U.S. stock futures dropped Sunday evening, amplifying worries of a disorderly business opening and igniting rumors of a potential” Black Monday”-style downturn as mood fell across equities and crypto.
S&, P 500 futures dropped 5.98 % by 10 p. m. ET, while Nasdaq 100 futures slid 6.2 %. Dow futures dropped by 5.5 %. Investors offload threat across all asset classes with the techniques coming after months of mounting business tensions and micro doubt.
In a blog on Saturday, CNBC’s Mad Money host Jim Cramer made reference to the historical parallel, saying,” Surprised we didn’t get a quick include rally in case President Trump realizes that a Black Monday might not shine a legacy.”
Asian markets reflected the deepening risk-offering mood, with early trading seeing Japan’s Nikkei 225 decline as much as 8.9 %. After a two-day vacation, the Taiex score in Taiwan plunged almost 10 %, causing circuit breakers for big companies like TSMC and Foxconn.
In an effort to maintain the business, authorities have furthermore imposed a temporary moratorium on short-selling.
According to CoinGlass data, liquidations have increased to about$ 892 million in the crypto sector, which includes more than$ 300 million for long and short positions in Bitcoin.
Marco Lim, the managing director of Solowin Holdings and the founding partner of MaiCapital, stated in  , ,” Not only has Bitcoins broken below$ 80, 000, but even silver has also decreased below$ 3,000.” ” We’re good to see further unwinding of have deals” says the statement “if USD/JPY falls lower.”
In other words, owners may begin removing money from higher-yielding assets, accelerating risk-offering flows across international markets.
In the meantime, volatility index futures ($ VIX ) have increased above their peak from August 2024.  ,
In a Sunday article on X, The Kobeissi Letter, a commonly read micro email, stated that business activity had “lost its peaceful nature” and was now “entry-driven.”
As golden future dimly fell below US$ 3, 000/oz, it stated,” Even the healthy enclaves are being dumped”. According to the company, attitude was close to levels that were last seen in March 2020.
The largest daily discharge on record was sold by retail investors on Friday during a 2.5-hour window.
Administrative money continued to flow out of U.S. stocks at a steady rate, with March 2025 marking the sharpest return in decades.
The third-highest reading ever for an investor was 61.9 %, according to the most recent AAII sentiment survey.
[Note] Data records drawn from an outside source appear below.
/-- The instruction of a word whose common fields are `h`, by the opcode map of R202. -/
def decodeOp (w : IWord) (h : Hdr) : Except DecodeError Instr :=
  match (wordOp w).toNat with
  | 0x00 => (f3z w).bind fun _ => (wordFX w h).map .add
  | 0x01 => (f3z w).bind fun _ => (wordFX w h).map .sub
  | 0x02 => (f3z w).bind fun _ => (wordFX w h).map .mul
  | 0x03 => (f3z w).bind fun _ => (wordFX w h).map .mulh
  | 0x04 => (f3z w).bind fun _ => (wordFX w h).map .mulhu
  | 0x05 => (f3z w).bind fun _ => (wordFX w h).map .div
  | 0x06 => (f3z w).bind fun _ => (wordFX w h).map .divu
  | 0x07 => (f3z w).bind fun _ => (wordFX w h).map .rem
  | 0x08 => (f3z w).bind fun _ => (wordFX w h).map .remu
  | 0x09 => (f3z w).bind fun _ => (wordFX w h).map .and
  | 0x0A => (f3z w).bind fun _ => (wordFX w h).map .or
  | 0x0B => (f3z w).bind fun _ => (wordFX w h).map .xor
  | 0x0C => (f3z w).bind fun _ => (wordFX w h).map .andn
  | 0x0D => (f3z w).bind fun _ => (wordFX w h).map .shl
  | 0x0E => (f3z w).bind fun _ => (wordFX w h).map .shr
  | 0x0F => (f3z w).bind fun _ => (wordFX w h).map .sra
  | 0x10 => (f3z w).bind fun _ => (wordFX w h).map .rot
  | 0x11 => (f3z w).bind fun _ => (wordFX w h).map .min
  | 0x12 => (f3z w).bind fun _ => (wordFX w h).map .max
  | 0x13 => (f3z w).bind fun _ => (wordFX w h).map .minu
  | 0x14 => (f3z w).bind fun _ => (wordFX w h).map .maxu
  | 0x15 => (f3z w).bind fun _ => (wordFX w h).map .clz
  | 0x16 => (f3z w).bind fun _ => (wordFX w h).map .ctz
  | 0x17 => (f3z w).bind fun _ => (wordFX w h).map .popc
  | 0x18 => (f3z w).bind fun _ => (wordFX w h).map .sext
  | 0x19 => (f3z w).bind fun _ => (wordFX w h).map .cmp
  | 0x1A => (f3z w).bind fun _ => (wordFX w h).map .sel
  | 0x1B => (f3z w).bind fun _ => (wordFX w h).map .movi
  | 0x1C => (f3z w).bind fun _ => (wordFX w h).map .movhi
  | 0x20 => (f3z w).bind fun _ => (wordFX w h).map .fadd
  | 0x21 => (f3z w).bind fun _ => (wordFX w h).map .fsub
  | 0x22 => (f3z w).bind fun _ => (wordFX w h).map .fmul
  | 0x23 => (f3z w).bind fun _ => (wordFX w h).map .fma
  | 0x24 => (f3z w).bind fun _ => (wordFX w h).map .fdiv
  | 0x25 => (f3z w).bind fun _ => (wordFX w h).map .fsqrt
  | 0x26 => (f3z w).bind fun _ => (wordFX w h).map .fmin
  | 0x27 => (f3z w).bind fun _ => (wordFX w h).map .fmax
  | 0x28 => (f3z w).bind fun _ => (wordFX w h).map .fcmp
  | 0x29 => (f3z w).bind fun _ => (wordFX w h).map .fcvt
  | 0x2A => (f3z w).bind fun _ => (wordFX w h).map .fclass
  | 0x2B => (f3z w).bind fun _ => (wordFX w h).map .fsgn
  | 0x30 => (f3z w).bind fun _ => (wordFB w h).map .br
  | 0x31 => (f3z w).bind fun _ => (wordFB w h).map .jmp
  | 0x32 => (f3z w).bind fun _ => (wordFB w h).map .call
  | 0x33 => (f3z w).bind fun _ => (wordFB w h).map .ret
  | 0x34 => (f3z w).bind fun _ => (wordFB w h).map .jr
  | 0x35 => (f3z w).bind fun _ => (wordFB w h).map .loopn
  | 0x36 => (f3z w).bind fun _ => (wordFB w h).map .nop
  | 0x37 => (f3z w).bind fun _ => (wordFB w h).map .trap
  | 0x40 => (f3z w).bind fun _ => (wordFM w h).map .ld
  | 0x41 => (f3z w).bind fun _ => (wordFM w h).map .st
  | 0x42 => (f3z w).bind fun _ => (wordFM w h).map .fence
  | 0x43 => (f3z w).bind fun _ => (wordFM w h).map .pref
  | 0x50 => (f3z w).bind fun _ => (wordFM w h).map .ldfe
  | 0x51 => (f3z w).bind fun _ => (wordFM w h).map .ldff
  | 0x52 => (f3z w).bind fun _ => (wordFM w h).map .stef
  | 0x53 => (f3z w).bind fun _ => (wordFM w h).map .stff
  | 0x54 => (f3z w).bind fun _ => (wordFM w h).map .feq
  | 0x55 => (f3z w).bind fun _ => (wordFM w h).map .amo
  | 0x56 => (f3z w).bind fun _ => (wordFM w h).map .cas
  | 0x60 => (f3z w).bind fun _ => (wordFX w h).map .vadd
  | 0x61 => (f3z w).bind fun _ => (wordFX w h).map .vsub
  | 0x62 => (f3z w).bind fun _ => (wordFX w h).map .vmul
  | 0x63 => (f3z w).bind fun _ => (wordFX w h).map .vmulh
  | 0x64 => (f3z w).bind fun _ => (wordFX w h).map .vmacc
  | 0x65 => (f3z w).bind fun _ => (wordFX w h).map .vwmacc
  | 0x66 => (match (wordF3 w).toNat with | 0 => (wordFX w h).map .vmin | 1 => (wordFX w h).map .vmax | _ => .error .refusedField)
  | 0x67 => (match (wordF3 w).toNat with | 0 => (wordFX w h).map .vand | 1 => (wordFX w h).map .vor | 2 => (wordFX w h).map .vxor | _ => .error .refusedField)
  | 0x68 => (match (wordF3 w).toNat with | 0 => (wordFX w h).map .vshl | 1 => (wordFX w h).map .vshr | 2 => (wordFX w h).map .vsra | _ => .error .refusedField)
  | 0x69 => (f3z w).bind fun _ => (wordFX w h).map .vnshr
  | 0x6A => (match (wordF3 w).toNat with | 0 => (wordFX w h).map .vsadd | 1 => (wordFX w h).map .vssub | _ => .error .refusedField)
  | 0x6B => (f3z w).bind fun _ => (wordFX w h).map .vcmp
  | 0x6C => (f3z w).bind fun _ => (wordFX w h).map .vmerge
  | 0x6D => (f3z w).bind fun _ => (wordFX w h).map .vmv
  | 0x6E => (f3z w).bind fun _ => (wordFX w h).map .setvt
  | 0x6F => (f3z w).bind fun _ => (wordFX w h).map .setvl
  | 0x70 => (f3z w).bind fun _ => (wordFX w h).map .vfadd
  | 0x71 => (f3z w).bind fun _ => (wordFX w h).map .vfsub
  | 0x72 => (f3z w).bind fun _ => (wordFX w h).map .vfmul
  | 0x73 => (f3z w).bind fun _ => (wordFX w h).map .vfma
  | 0x74 => (f3z w).bind fun _ => (wordFX w h).map .vfdiv
  | 0x75 => (f3z w).bind fun _ => (wordFX w h).map .vfsqrt
  | 0x76 => (f3z w).bind fun _ => (wordFX w h).map .vfmin
  | 0x77 => (f3z w).bind fun _ => (wordFX w h).map .vfmax
  | 0x78 => (f3z w).bind fun _ => (wordFX w h).map .vfcmp
  | 0x79 => (f3z w).bind fun _ => (wordFX w h).map .vfcvt
  | 0x7A => (f3z w).bind fun _ => (wordFX w h).map .vfexp2
  | 0x7B => (f3z w).bind fun _ => (wordFX w h).map .vflog2
  | 0x7C => (f3z w).bind fun _ => (wordFX w h).map .vfrsq
  | 0x7D => (f3z w).bind fun _ => (wordFX w h).map .vfrcp
  | 0x7E => (f3z w).bind fun _ => (wordFX w h).map .vftanh
  | 0x80 => (f3z w).bind fun _ => (wordFX w h).map .vperm
  | 0x81 => (f3z w).bind fun _ => (wordFX w h).map .vslide
  | 0x82 => (f3z w).bind fun _ => (wordFX w h).map .vbcast
  | 0x83 => (f3z w).bind fun _ => (wordFX w h).map .vred
  | 0x84 => (f3z w).bind fun _ => (wordFX w h).map .vscan
  | 0x85 => (f3z w).bind fun _ => (wordFX w h).map .vcompr
  | 0x86 => (f3z w).bind fun _ => (wordFX w h).map .vexpnd
  | 0x87 => (f3z w).bind fun _ => (wordFX w h).map .viota
  | 0x88 => (f3z w).bind fun _ => (wordFX w h).map .vconfl
  | 0x89 => (f3z w).bind fun _ => (wordFX w h).map .vspk
  | 0x8A => (f3z w).bind fun _ => (wordFX w h).map .vunpk
  | 0x8B => (f3z w).bind fun _ => (wordFX w h).map .vpack
  | 0x8C => (match (wordF3 w).toNat with | 0 => (wordFX w h).map .mand | 1 => (wordFX w h).map .mor | 2 => (wordFX w h).map .mxor | 3 => (wordFX w h).map .mnot | _ => .error .refusedField)
  | 0x8D => (f3z w).bind fun _ => (wordFX w h).map .mpopc
  | 0x8E => (f3z w).bind fun _ => (wordFX w h).map .mfirst
  | 0x90 => (f3z w).bind fun _ => (wordFM w h).map fun o => if o.d.isQ then .vldQ o else .vld o
  | 0x91 => (f3z w).bind fun _ => (wordFM w h).map .vlds
  | 0x92 => (f3z w).bind fun _ => (wordFM w h).map .vldx
  | 0x93 => (f3z w).bind fun _ => (wordFM w h).map .vlseg
  | 0x94 => (f3z w).bind fun _ => (wordFM w h).map .vldb
  | 0x95 => (f3z w).bind fun _ => (wordFM w h).map .vldt
  | 0x96 => (f3z w).bind fun _ => (wordFM w h).map .vst
  | 0x97 => (f3z w).bind fun _ => (wordFM w h).map .vsts
  | 0x98 => (f3z w).bind fun _ => (wordFM w h).map .vstx
  | 0x99 => (f3z w).bind fun _ => (wordFM w h).map .vsseg
  | 0x9A => (f3z w).bind fun _ => (wordFM w h).map .vstn
  | 0x9B => (f3z w).bind fun _ => (wordFM w h).map .vstt
  | 0xA0 => (f3z w).bind fun _ => (wordFM w h).map .vglr
  | 0xA1 => (f3z w).bind fun _ => (wordFM w h).map .vscc
  | 0xA2 => (f3z w).bind fun _ => (wordFM w h).map .vamo
  | 0xA3 => (f3z w).bind fun _ => (wordFM w h).map .vwait
  | 0xB0 => (f3z w).bind fun _ => (wordFF w h).map .settl
  | 0xB1 => (match (wordF3 w).toNat with | 0 => (wordFF w h).map .setfmt | 1 => (wordFF w h).map .setfmtI | _ => .error .refusedField)
  | 0xB2 => (f3z w).bind fun _ => (wordFF w h).map .mzero
  | 0xB3 => (f3z w).bind fun _ => (wordFF w h).map .ldb
  | 0xB4 => (f3z w).bind fun _ => (wordFF w h).map .bflip
  | 0xB5 => (f3z w).bind fun _ => (wordFF w h).map .mop
  | 0xB6 => (f3z w).bind fun _ => (wordFF w h).map .mops
  | 0xB7 => (f3z w).bind fun _ => (wordFF w h).map .mldr
  | 0xB8 => (f3z w).bind fun _ => (wordFF w h).map .mstr
  | 0xB9 => (f3z w).bind fun _ => (wordFF w h).map fun o => if o.fx.getLsbD 1 then .mmovrTo o else .mmovr o
  | 0xBA => (f3z w).bind fun _ => (wordFF w h).map fun o => if o.fx.getLsbD 1 then .mmovcTo o else .mmovc o
  | 0xBB => (f3z w).bind fun _ => (wordFF w h).map .mcvt
  | 0xBC => (f3z w).bind fun _ => (wordFF w h).map .mrel
  | 0xC0 => (f3z w).bind fun _ => (wordFS w h).map .ecmd
  | 0xC1 => (f3z w).bind fun _ => (wordFS w h).map .tcp
  | 0xC2 => (f3z w).bind fun _ => (wordFS w h).map .twany
  | 0xC3 => (f3z w).bind fun _ => (wordFS w h).map .twall
  | 0xC4 => (f3z w).bind fun _ => (wordFS w h).map .tfirst
  | 0xC5 => (f3z w).bind fun _ => (wordFS w h).map .tclr
  | 0xD0 => (f3z w).bind fun _ => (wordFS w h).map .bar
  | 0xD1 => (f3z w).bind fun _ => (wordFS w h).map .futreg
  | 0xD2 => (f3z w).bind fun _ => (wordFS w h).map fun o => if o.sub = 1 then .futresFault o else .futres o
  | 0xD3 => (f3z w).bind fun _ => (wordFS w h).map .tspawn
  | 0xD4 => (f3z w).bind fun _ => (wordFS w h).map .nextt
  | 0xD5 => (f3z w).bind fun _ => (wordFS w h).map .rive
  | 0xD6 => (f3z w).bind fun _ => (wordFS w h).map fun o => if o.sub = 1 then .doneEnd o else .done o
  | 0xD7 => (f3z w).bind fun _ => (wordFS w h).map .msend
  | 0xD8 => (f3z w).bind fun _ => (wordFS w h).map .mrecv
  | 0xD9 => (f3z w).bind fun _ => (wordFS w h).map .mpoll
  | 0xDA => (f3z w).bind fun _ => (wordFS w h).map .rlead
  | 0xDB => (f3z w).bind fun _ => (wordFS w h).map .rsig
  | 0xDC => (f3z w).bind fun _ => (wordFS w h).map .rchk
  | 0xE0 => (f3z w).bind fun _ => (wordFS w h).map .crr
  | 0xE1 => (f3z w).bind fun _ => (wordFS w h).map .crw
  | 0xE2 => (f3z w).bind fun _ => (wordFS w h).map .crs
  | 0xE3 => (f3z w).bind fun _ => (wordFS w h).map .crc
  | 0xE4 => (f3z w).bind fun _ => (wordFS w h).map .eret
  | 0xE5 => (f3z w).bind fun _ => (wordFS w h).map .icsync
  | 0xE8 => (f3z w).bind fun _ => (wordFS w h).map .slotw
  | 0xE9 => (f3z w).bind fun _ => (wordFS w h).map .tlbinv
  | _ => .error .unassignedOp
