/-- The stream resume at a return to address `a` (R341): continued when it is the load's address, else orphaned. -/
def Slot.useStream (v : Slot) (a : Word) : Slot :=
  match v.sres with
  | none => v
  | some r =>
    if r.pc = a then
      { v with sres := none, pc := r.restart,
               q := v.q.set r.q (v.q[r.q].map fun e => if e.id = r.entry then { e with marker := none } else e),
               loop := match v.loop with
                 | some l => some { l with active := Slot.inBody l r.restart }
                 | none => none }
    else
      { v.entryDone r.entry with
               sres := none,
               q := v.q.set r.q (v.q[r.q].map fun e =>
                 if e.id = r.entry then { e with orphan := true, load := none } else e) }

/-- Return to address `a` with what the slot holds for it (R312, R341, R345): a stream resume that is continued fills its
entry again and keeps the loop. -/
def resumeAt (a : Word) (s : State) : State :=
  let kept := s.me.sres.any (·.pc == a)
  let fills := match s.me.sres with
    | some r => if kept then [Instr.streamEntryFill s.cur r.q] else []
    | none => []
  { s with me := (if kept then ({ s.me.useHeld a with loop := s.me.loop } : Slot) else s.me.useHeld a).useStream a,
           agenda := s.agenda ++ fills }

/-- The slot goes on at `a` after Naruno has served the fault of the instruction there (R32, R337): its held progress is armed,
and what the slot holds for other instructions stays. -/
def Slot.served (v : Slot) (a : Word) : Slot :=
  { v with pc := a, held := v.held.map fun h => if h.pc = a then { h with live := true } else h }

/-- ERET (R312): pc := epc, reservations are cleared, held progress is used or dropped. -/
def eret (s : State) : State := resumeAt s.me.epc { s with resvs := s.resvs.filter fun r => r.key ≠ s.cur }

/-! Running a meaning. -/

/-- Stop the executing instruction. -/
def stop (x : Stop) (s : State) : State :=
  match x with
  | .trap t => deliver t s
  | .park w => park w s

/-- Run the body of a meaning: every end is a next state. -/
def run (m : M Unit) (s : State) : Out :=
  match m s with
  | .ok _ s' => .next s'
  | .error x s' => .next (stop x s')

/-- Raise a trap. -/
def trap {α : Type} (t : Trap) : M α := throw (.trap t)

/-- ILLEGAL_INSTRUCTION of an instruction: tval holds bits [63:0] of its encoding (R339). -/
def illegal {α : Type} (i : Instr) (ti : Word := 0) : M α :=
  trap { code := Cause.illegal, tv := (encode i).setWidth 64, ti := ti }

/-- The executing instruction waits and is issued again. -/
def wait {α : Type} (w : ParkWhy) : M α := throw (.park w)

/-- The executing instruction is finished. -/
def retire : M Unit := modify fun s => s.mapMe Slot.advance

/-- Run `f` for each index from `lo` on, `n` times. -/
def forN (f : Nat → M Unit) : Nat → Nat → M Unit
  | _, 0 => pure ()
  | lo, n + 1 => do f lo; forN f (lo + 1) n

/-- Run `f` on each member of a list in order. -/
def forL {α : Type} (f : α → M Unit) : List α → M Unit
  | [] => pure ()
  | x :: t => do f x; forL f t

/-- Collect `f` over a list in order. -/
def mapL {α β : Type} (f : α → M β) : List α → M (List β)
  | [] => pure []
  | x :: t => do
    let y ← f x
    let ys ← mapL f t
    pure (y :: ys)

/-- Take a free value (log 21). -/
def freeValue : M Word := do
  let s ← get
  set { s with free := s.free + 1 }
  pure (Config.freeWord s.free)

end Sys2Proof.Machine
end

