-- ==== Sys2Proof/Machine/Space.lean ====
section
/-!
DEFINITION. Where an address leads: the local windows (R10 to R15), the page-table walk (R16 to R22), the TLBs (R29),
the target classes (R23 to R27) and the interleave of device memory (R72).
-/
namespace Sys2Proof.Machine

/-- Who makes an access: context, tenant, translation root, the core it is made from (none for the landing and the nodes
of a completion tree, R371), and whether that core's own TLB serves it; an engine's access goes through the grove's alone
(R87). -/
structure Req where
  cid : Nat
  tenant : Nat
  xroot : Word
  pcore : Option Nat
  ownTlb : Bool := true
  deriving DecidableEq, Repr

/-- A failed access (R33, R34): cause, REASON, LVL, the address for tval, MODID. -/
structure XFault where
  code : Nat
  reason : Nat
  lvl : Nat := 0
  va : Word
  modId : Nat := 0
  deriving DecidableEq, Repr

/-- What kind of operation asks for a target class (R27, R170, R266). -/
inductive OpClass where
  | load | store | amoAddSwap | amoOther | cas | fullEmpty | future | reserve | fetch
  deriving DecidableEq, Repr

/-- The bytes of an access: their keys in address order, the device lines that the directory tracks, and the lines of
cacheable peer pages; `bits` is the size of the leaf that translated it, 0 in the local half. -/
structure Acc where
  keys : List Nat
  dev : List Nat
  ca : List Nat
  bits : Nat
  deriving DecidableEq, Repr

namespace Reason
def notValid : Nat := 0x01
def noRead : Nat := 0x02
def noWrite : Nat := 0x03
def noExec : Nat := 0x04
def format : Nat := 0x05
def adRequired : Nat := 0x06
def nonCanonical : Nat := 0x10
def windowRange : Nat := 0x11
def noNeighbour : Nat := 0x12
def localFetch : Nat := 0x13
def xlatOff : Nat := 0x14
def deviceRange : Nat := 0x15
def owner : Nat := 0x16
def fenced : Nat := 0x17
def peerAbsent : Nat := 0x18
def peerRejected : Nat := 0x19
def hostRejected : Nat := 0x1A
def unsupportedOp : Nat := 0x1B
end Reason

/-- tinfo.KIND of an access (R33). -/
def kindCode : AccKind → Nat | .load => 0 | .store => 1 | .rmw => 2 | .fetch => 3

/-- tinfo of R33. -/
def tinfoWord (elem modId : Nat) (defer : Bool) (lvl kind reason : Nat) : Word :=
  BitVec.ofNat 64 (elem <<< 48 ||| modId <<< 34 ||| (if defer then 1 <<< 33 else 0) ||| lvl <<< 14 ||| kind <<< 8 |||
    reason)

/-- The trap of a failed access at an element (R33, R36). -/
def XFault.trap (f : XFault) (kind : AccKind) (elem : Nat) (fetch : Bool := false) : Trap :=
  { code := f.code, tv := f.va, ti := tinfoWord elem f.modId false f.lvl (kindCode kind) f.reason, fetch := fetch }

/-- Bytes `lo`, `lo + 1`, … -/
def keyRange (lo : Nat) : Nat → List Nat
  | 0 => []
  | n + 1 => lo :: keyRange (lo + 1) n

/-! The local half. -/

/-- The pool keys of scratchpad bytes `off` on of a share (R12, R45). -/
def poolKeys (p : Word) (sh : Share) (off : Nat) : Nat → List Nat
  | 0 => []
  | n + 1 =>
    let g := (sh.grans[Part.rfg p + Part.fg p + off / Config.granuleBytes]?).getD 0
    Key.pool sh.pcore (g * Config.granuleBytes + off % Config.granuleBytes) :: poolKeys p sh (off + 1) n

/-- An access to the local half (R11 to R15, in the order of R35). -/
def localAcc (s : State) (r : Req) (va : Word) (n : Nat) (kind : AccKind) : Except XFault Acc :=
  let fail (reason : Nat) : Except XFault Acc := .error { code := Cause.accessFault, reason := reason, va := va }
  match r.pcore with
  | none => fail Reason.windowRange
  | some pc =>
    let c := s.ctxOf r.cid
    let ws := Bits.field va 25 2
    let inPool (o : Option Share) : Except XFault Acc :=
      match o with
      | none => fail Reason.noNeighbour
      | some sh =>
        let off := Bits.field va 0 21
        if off + n > Part.spg c.part * Config.granuleBytes then fail Reason.windowRange
        else if kind = .fetch then fail Reason.localFetch
        else .ok ⟨poolKeys c.part sh off n, [], [], 0⟩
    if Bits.field va 27 29 ≠ 0 ∨ ws = 3 then fail Reason.windowRange
    else if ws = 0 then
      if Bits.field va 21 4 ≠ 0 then fail Reason.windowRange
      else inPool (some ((c.shares.find? (·.pcore == pc)).getD ⟨0, pc, 0, [], 0, 0, 0⟩))
    else if ws = 1 then
      let off := Bits.field va 0 23
      if Bits.field va 23 2 ≠ 0 then fail Reason.windowRange
      else if off + n > Part.gsg c.part * 65536 then fail Reason.windowRange
      else if kind = .fetch then fail Reason.localFetch
      else
        let g := groveOfCore pc
        .ok ⟨keyRange (Key.scratch g (Tab.getD c.gbase g 0 * 65536 + off)) n, [], [], 0⟩
    else
      let nb := groveOfCore pc * Config.coresPerGrove + Bits.field va 21 4
      inPool (c.shares.find? (·.pcore == nb))

/-! The page tables. -/

namespace Pte
def v (p : Word) : Bool := p.getLsbD 0
def lf (p : Word) : Bool := p.getLsbD 1
def rd (p : Word) : Bool := p.getLsbD 2
def wr (p : Word) : Bool := p.getLsbD 3
def ex (p : Word) : Bool := p.getLsbD 4
def ac (p : Word) : Bool := p.getLsbD 5
def dt (p : Word) : Bool := p.getLsbD 6
def ca (p : Word) : Bool := p.getLsbD 7
/-- pte[47:8] << 8. -/
def addr (p : Word) : Nat := Bits.field p 8 40 * 256
def tc (p : Word) : Nat := Bits.field p 48 2
def modId (p : Word) : Nat := Bits.field p 50 14

/-- Well-formedness of a valid entry (R19). -/
def wellFormed (p : Word) (lvl : Nat) : Bool :=
  if lf p then
    lvl ≤ 2 && addr p % (if lvl = 0 then 2 ^ 16 else if lvl = 1 then 2 ^ 21 else 2 ^ 30) == 0 && tc p != 3 &&
      (modId p == 0 || tc p == 1) && (!wr p || rd p) && (!ex p || tc p == 0) &&
      (!ca p || tc p == 0 || (tc p == 1 && !wr p))
  else
    1 ≤ lvl && modId p == 0 && tc p == 0 && !ca p && !dt p && !ac p && !ex p && !wr p && !rd p &&
      (lvl != 3 || addr p % 2 ^ 16 == 0) && (lvl != 2 || addr p % 2 ^ 12 == 0) && decide (addr p < Config.deviceBytes)

/-- The missing permission, if any (R20). -/
def missing (p : Word) (k : AccKind) : Option Nat :=
  match k with
  | .load => if rd p then none else some Reason.noRead
  | .store => if wr p then none else some Reason.noWrite
  | .rmw => if !rd p then some Reason.noRead else if !wr p then some Reason.noWrite else none
  | .fetch => if ex p then none else some Reason.noExec

/-- Whether an access writes through the entry. -/
def writes (k : AccKind) : Bool := k == .store || k == .rmw
/-- The entry with AC, and DT for a write, set (R21). -/
def touched (p : Word) (k : AccKind) : Word := p ||| 0x20 ||| (if writes k then 0x40 else 0)
end Pte

/-- The levels of a walk (R17): number, lowest index bit, index bits. -/
def walkLevels : List (Nat × Nat × Nat) := [(3, 43, 13), (2, 30, 13), (1, 21, 9), (0, 16, 5)]

/-- What a walk finds: the leaf's page size in bits, its value after R21, where it must be written, and the non-leaf
entries that led to it, by level. -/
structure Leaf where
  bits : Nat
  pte : Word
  put : Option Nat
  path : List (Nat × Word)
  deriving DecidableEq, Repr

/-- The walk of R22 from a level's table on, with the non-leaf entries that the walk cache holds (R29). -/
def walkFrom (m : Mem) (xroot va : Word) (kind : AccKind) (held : Nat → Option Word) :
    List (Nat × Nat × Nat) → Nat → Except XFault Leaf
  | [], _ => .error { code := Cause.pageFault, reason := Reason.format, lvl := 0, va := va }
  | (lvl, lo, len) :: rest, base =>
    let at' := base + Bits.field va lo len * 8
    let pte : Word := (held lvl).getD (BitVec.ofNat 64 (m.read at' 8))
    let fault (reason : Nat) : Except XFault Leaf :=
      .error { code := Cause.pageFault, reason := reason, lvl := lvl, va := va }
    if !Pte.v pte then fault Reason.notValid
    else if !Pte.wellFormed pte lvl then fault Reason.format
    else if Pte.lf pte then
      match Pte.missing pte kind with
      | some reason => fault reason
      | none =>
        let pte' := Pte.touched pte kind
        if pte' = pte then .ok ⟨lo, pte, none, []⟩
        else if xroot.getLsbD 1 then .ok ⟨lo, pte', some at', []⟩
        else fault Reason.adRequired
    else match walkFrom m xroot va kind held rest (Pte.addr pte) with
      | .ok l => .ok { l with path := (lvl, pte) :: l.path }
      | .error f => .error f

/-- xroot.SPACE (R16). -/
def xrootSpace (x : Word) : Nat := Bits.field x 56 8
/-- The level-3 table (R16, R22). -/
def xrootBase (x : Word) : Nat := Bits.field x 16 32 * 2 ^ 16

/-- The translations that a requester may use (R29, R87): those of its core's L1 TLB and of its grove's L2 TLB. -/
def tlbOf (s : State) (r : Req) : List TlbEntry :=
  match r.pcore with
  | none => []
  | some c => (if r.ownTlb then (s.coreOf c).tlb else []) ++ (s.groveOf (groveOfCore c)).tlb

/-- The held translation of an address that serves an access of this kind without a change of DT (R21, R29). -/
def tlbHit (s : State) (r : Req) (va : Word) (kind : AccKind) : Option TlbEntry :=
  (tlbOf s r).find? fun e => e.space == xrootSpace r.xroot && va.toNat / 2 ^ e.bits == e.va / 2 ^ e.bits &&
    (Pte.missing e.pte kind).isNone && (!Pte.writes kind || Pte.dt e.pte)

/-- Put a translation into a TLB of `n` entries: it takes the place of a former one of its page, or of the one held longest
(log 10). -/
def tlbPut (n : Nat) (e : TlbEntry) (l : List TlbEntry) : List TlbEntry :=
  (e :: l.filter fun x => !(x.space == e.space && x.va == e.va && x.bits == e.bits)).take n

/-- Fill the TLBs that serve a requester: 64 entries of its core, 2,048 of its grove (R29). -/
def tlbFill (r : Req) (e : TlbEntry) (s : State) : State :=
  match r.pcore with
  | none => s
  | some c =>
    let s := s.mapGrove (groveOfCore c) fun g => { g with tlb := tlbPut 2048 e g.tlb }
    if r.ownTlb then s.mapCore c fun x => { x with tlb := tlbPut 64 e x.tlb } else s

/-- The non-leaf entry of a level that the walk cache of the requester's die holds for an address (R29). -/
def walkHit (s : State) (r : Req) (va : Word) (lvl : Nat) : Option Word :=
  match r.pcore with
  | none => none
  | some c =>
    let lo := ((walkLevels.find? (·.1 == lvl)).map (·.2.1)).getD 0
    ((Tab.getD s.walks (dieOfCore c) []).find? fun e => e.space == xrootSpace r.xroot && e.lvl == lvl &&
      e.va == va.toNat / 2 ^ lo).map (·.pte)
Only 21.8 % of people were optimistic.
Crypto followed fit. Ether dropped below$ 1,800 on Sunday night, while Bitcoin fell below$ 80, 000. According to CoinGecko, the world crypto market cap decreased 10 % to$ 2.57 trillion.
Kobeissi cautioned that the downturn was likely nearing” capitulation,” but added that any bounce may be tactical rather than essential.
It was stated that even the worst bear markets experience pleasure demonstrations.
Businesses are now anticipating the U.S. open on Monday and the release of the next vertical catalyst’s report on prices.